Recently we have become aware of an issue in relation to one of our cloud service providers which is weakening one of our email security measures – specifically the mechanism put in place to make it harder to impersonate UoP senders (i.e. any @port.ac.uk email address). This has allowed a recent increase in the amount of spam being received.
As of late in the afternoon of the 24th February, the cloud vendor has fixed the issue so there relevant spams should stop arriving. Leaving just ordinary spams!
We are in contact with the vendor to resolve this issue, but in the meantime you very well may receive spams with a sender address (“From”) of something@port.ac.uk.
Two quite common varieties of spam that are cropping up are mentioning mail quotas (“your mail quota is exceeded”) and bitcoins (“pay us bitcoin or we’ll leak your secrets”).
In relation to the mail quota spams :-
- We do not have mail quotas; anyone offering to increase your mail quota is offering to do the impossible … or more likely ask you for your password so they can use it nefariously.
- If you “hover” (move the mouse pointer to where the clickable link is, but don’t click it), you can see where the link really takes you too at the bottom of the browser window. In the case of this spam, it will say something like https://port.ac.uk/mail-quota/ but will in fact take you somewhere else.
This is a standard phishing spam email – the link will take you to a page that looks like a login window and you will be prompted for your password. Don’t fill it in!
In the case of the bitcoin extortion spams, the main characteristic is that they say something that amounts to “send us bitcoin or we’ll leak all your secrets”. Sometimes they will claim to have broken into your account; sometimes they will claim to have recorded you indulging in activities that you won’t want others to know.
Whilst this could be alarming, it is exceptionally unlikely to be the truth.
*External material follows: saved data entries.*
-- ==== Sys2Proof/Laws/Decode.lean ====
section
/-! SUPPORT. The fields of a descriptor there and back, its bytes there and back, and a descriptor placed in memory. -/

namespace Sys2Proof

/-! ### Half words and double words -/

theorem loHalf_halves {lo : Nat} (hi : Nat) (h : lo < 2 ^ 16) : loHalf (halves lo hi) = lo := by
  have : (halves lo hi).extractLsb' 0 16 = BitVec.ofNat 16 lo :=
    BitVec.extractLsb'_append_eq_right (a := BitVec.ofNat 16 hi)
  rw [loHalf, this, BitVec.toNat_ofNat, Nat.mod_eq_of_lt h]

theorem hiHalf_halves (lo : Nat) {hi : Nat} (h : hi < 2 ^ 16) : hiHalf (halves lo hi) = hi := by
  have : (halves lo hi).extractLsb' 16 16 = BitVec.ofNat 16 hi :=
    BitVec.extractLsb'_append_eq_left (b := BitVec.ofNat 16 lo)
  rw [hiHalf, this, BitVec.toNat_ofNat, Nat.mod_eq_of_lt h]

theorem halves_loHalf_hiHalf (w : Word) : halves (loHalf w) (hiHalf w) = w := by
  simp only [halves, loHalf, hiHalf, BitVec.ofNat_toNat, BitVec.setWidth_eq]
  exact (BitVec.extractLsb'_append_extractLsb'_eq_extractLsb' (by norm_num)).trans BitVec.extractLsb'_eq_self

theorem loHalf_lt (w : Word) : loHalf w < 2 ^ 16 := BitVec.isLt _

theorem hiHalf_lt (w : Word) : hiHalf w < 2 ^ 16 := BitVec.isLt _

theorem append_halves64 (x : DWord) : x.extractLsb' 32 32 ++ x.extractLsb' 0 32 = x :=
  (BitVec.extractLsb'_append_extractLsb'_eq_extractLsb' (by norm_num)).trans BitVec.extractLsb'_eq_self

/-! ### Bytes -/

theorem append_wordBytes (w : Word) :
    w.extractLsb' 24 8 ++ w.extractLsb' 16 8 ++ w.extractLsb' 8 8 ++ w.extractLsb' 0 8 = w := by
  rw [BitVec.extractLsb'_append_extractLsb'_eq_extractLsb' (by norm_num),
    BitVec.extractLsb'_append_extractLsb'_eq_extractLsb' (by norm_num),
    BitVec.extractLsb'_append_extractLsb'_eq_extractLsb' (by norm_num)]
  exact BitVec.extractLsb'_eq_self

theorem takeWord_wordBytes (w : Word) (rest : List Byte) : takeWord (wordBytes w ++ rest) = some (w, rest) := by
  show some (_, rest) = _
  rw [append_wordBytes]

theorem takeWords_flatMap (ws : List Word) (rest : List Byte) :
    takeWords ws.length (ws.flatMap wordBytes ++ rest) = some (ws, rest) := by
  induction ws with
  | nil => rfl
  | cons w ws ih =>
    rw [List.flatMap_cons, List.append_assoc, List.length_cons, takeWords, takeWord_wordBytes]
    simp only [ih]

/-- Decoding the bytes of a descriptor is decoding the descriptor. -/
theorem decodeBytes_toBytes (d : Desc) (rest : List Byte) :
    decodeBytes (d.toBytes ++ rest) = (decode d).map fun i => (i, rest) := by
  have h : takeWords 16 (d.toBytes ++ rest) = some (d.words, rest) := takeWords_flatMap d.words rest
  have hd : (Desc.ofFn fun k => d.words.getD k 0) = d := rfl
  rw [decodeBytes, h]
  simp only [hd]
  cases decode d <;> rfl

theorem decodeTableWord_eq_some_iff (nbits w : Nat) (i : Instr) :
    decodeTableWord nbits w = some i ↔ decode (descOfBits nbits w) = .ok i := by
  have h := decodeBytes_toBytes (descOfBits nbits w) []
  rw [List.append_nil] at h
  rw [decodeTableWord, h]
  cases hd : decode (descOfBits nbits w) <;> simp [Except.map]

end Sys2Proof

namespace Sys2Proof.Machine

/-! ### A descriptor in memory -/

theorem Memory.read_writeBytes (bs : List Byte) : ∀ (m : Memory) (a k : Nat), k < bs.length →
    (m.writeBytes a bs).read (a + k) = bs.getD k 0 := by
  induction bs with
  | nil => intro m a k h; simp at h
  | cons b bs ih =>
    intro m a k h
    cases k with
    | zero =>
      show (Memory.writeBytes (m.write a b) (a + 1) bs).read a = b
      rw [Memory.writeBytes_keeps (Memory.kept_read a b) bs _ _ (fun x h1 _ => by omega) (Memory.read_write_same m a b)]
    | succ k =>
      have h' : a + (k + 1) = a + 1 + k := by omega
      rw [List.getD_cons_succ, h']
      exact ih _ _ k (by simpa using h)

/-- A word of memory is its four bytes, the least significant first. -/
theorem Memory.read32_eq_append (m : Memory) (a : Nat) :
    m.read32 a = m.read (a + 3) ++ m.read (a + 2) ++ m.read (a + 1) ++ m.read a := by
  apply BitVec.eq_of_toNat_eq
  have h0 := (m.read a).isLt
  have h1 := (m.read (a + 1)).isLt
  have h2 := (m.read (a + 2)).isLt
  have h3 := (m.read (a + 3)).isLt
  have hle : m.readLE a 4 = (m.read a).toNat + 256 * ((m.read (a + 1)).toNat + 256 * ((m.read (a + 2)).toNat
      + 256 * ((m.read (a + 3)).toNat + 256 * 0))) := rfl
  rw [Memory.read32, hle]
  simp only [BitVec.toNat_append, BitVec.toNat_ofNat]
  rw [← Nat.shiftLeft_add_eq_or_of_lt h2, ← Nat.shiftLeft_add_eq_or_of_lt h1, ← Nat.shiftLeft_add_eq_or_of_lt h0]
  simp only [Nat.shiftLeft_eq]
  omega

/-- A descriptor stored as bytes is the one memory then holds there. -/
theorem Memory.descAt_writeBytes (m : Memory) (a : Nat) (d : Desc) : (m.writeBytes a d.toBytes).descAt a = d := by
  have hr : ∀ k < 64, (m.writeBytes a d.toBytes).read (a + k) = d.toBytes.getD k 0 := fun k hk =>
    Memory.read_writeBytes d.toBytes m a k hk
  have hw : ∀ k < 16, (m.writeBytes a d.toBytes).read32 (a + 4 * k) = d.words.getD k 0 := by
    intro k hk
    have h1 := hr (4 * k + 1) (by omega)
    have h2 := hr (4 * k + 2) (by omega)
    have h3 := hr (4 * k + 3) (by omega)
    simp only [← Nat.add_assoc] at h1 h2 h3
    rw [Memory.read32_eq_append, h1, h2, h3, hr (4 * k) (by omega)]
    interval_cases k <;> exact append_wordBytes _
  unfold Memory.descAt Desc.ofFn
  simp only [hw 0 (by norm_num), hw 1 (by norm_num), hw 2 (by norm_num), hw 3 (by norm_num), hw 4 (by norm_num),
    hw 5 (by norm_num), hw 6 (by norm_num), hw 7 (by norm_num), hw 8 (by norm_num), hw 9 (by norm_num),
    hw 10 (by norm_num), hw 11 (by norm_num), hw 12 (by norm_num), hw 13 (by norm_num), hw 14 (by norm_num),
    hw 15 (by norm_num)]
  rfl

end Sys2Proof.Machine
end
Extortion spams are widespread and known to have no truth behind them; although the latest ones don’t appear to be “sextortion”, it remains a possibility.
If you are wondering what “bitcoin” is, a link to the Wikipedia article can be found earlier in this article, but in summary it is a “crypto-currency” which is form of money without a backing government/central bank implemented using cryptographic mechanisms. Criminals appear to like it because they (falsely) believe it to be anonymous.
Whilst this is an ongoing situation with a special wrinkle, the advice is still pretty standard :-
- If it sounds too good to be true, it probably is.
- Does the email “ring right”? If it came from an @port.ac.uk address :-
- Does it look like it was composed in Gmail
- Do you normally receive emails from that sender?
- Is the writing standard what you would expect?
- Before you click on a link, check (by “hovering”) if that link takes you to where you expect.
- If you click on the link, does the page appear to be in the usual UoP style? Most of our authentication pages go through the same “identity provider” and although there are two main ones with different appearances, they do have a standard “look”.
Because of the current issue (which we expect to resolve in a day or two), be wary of emails from @port.ac.uk addresses that you haven’t corresponded with before.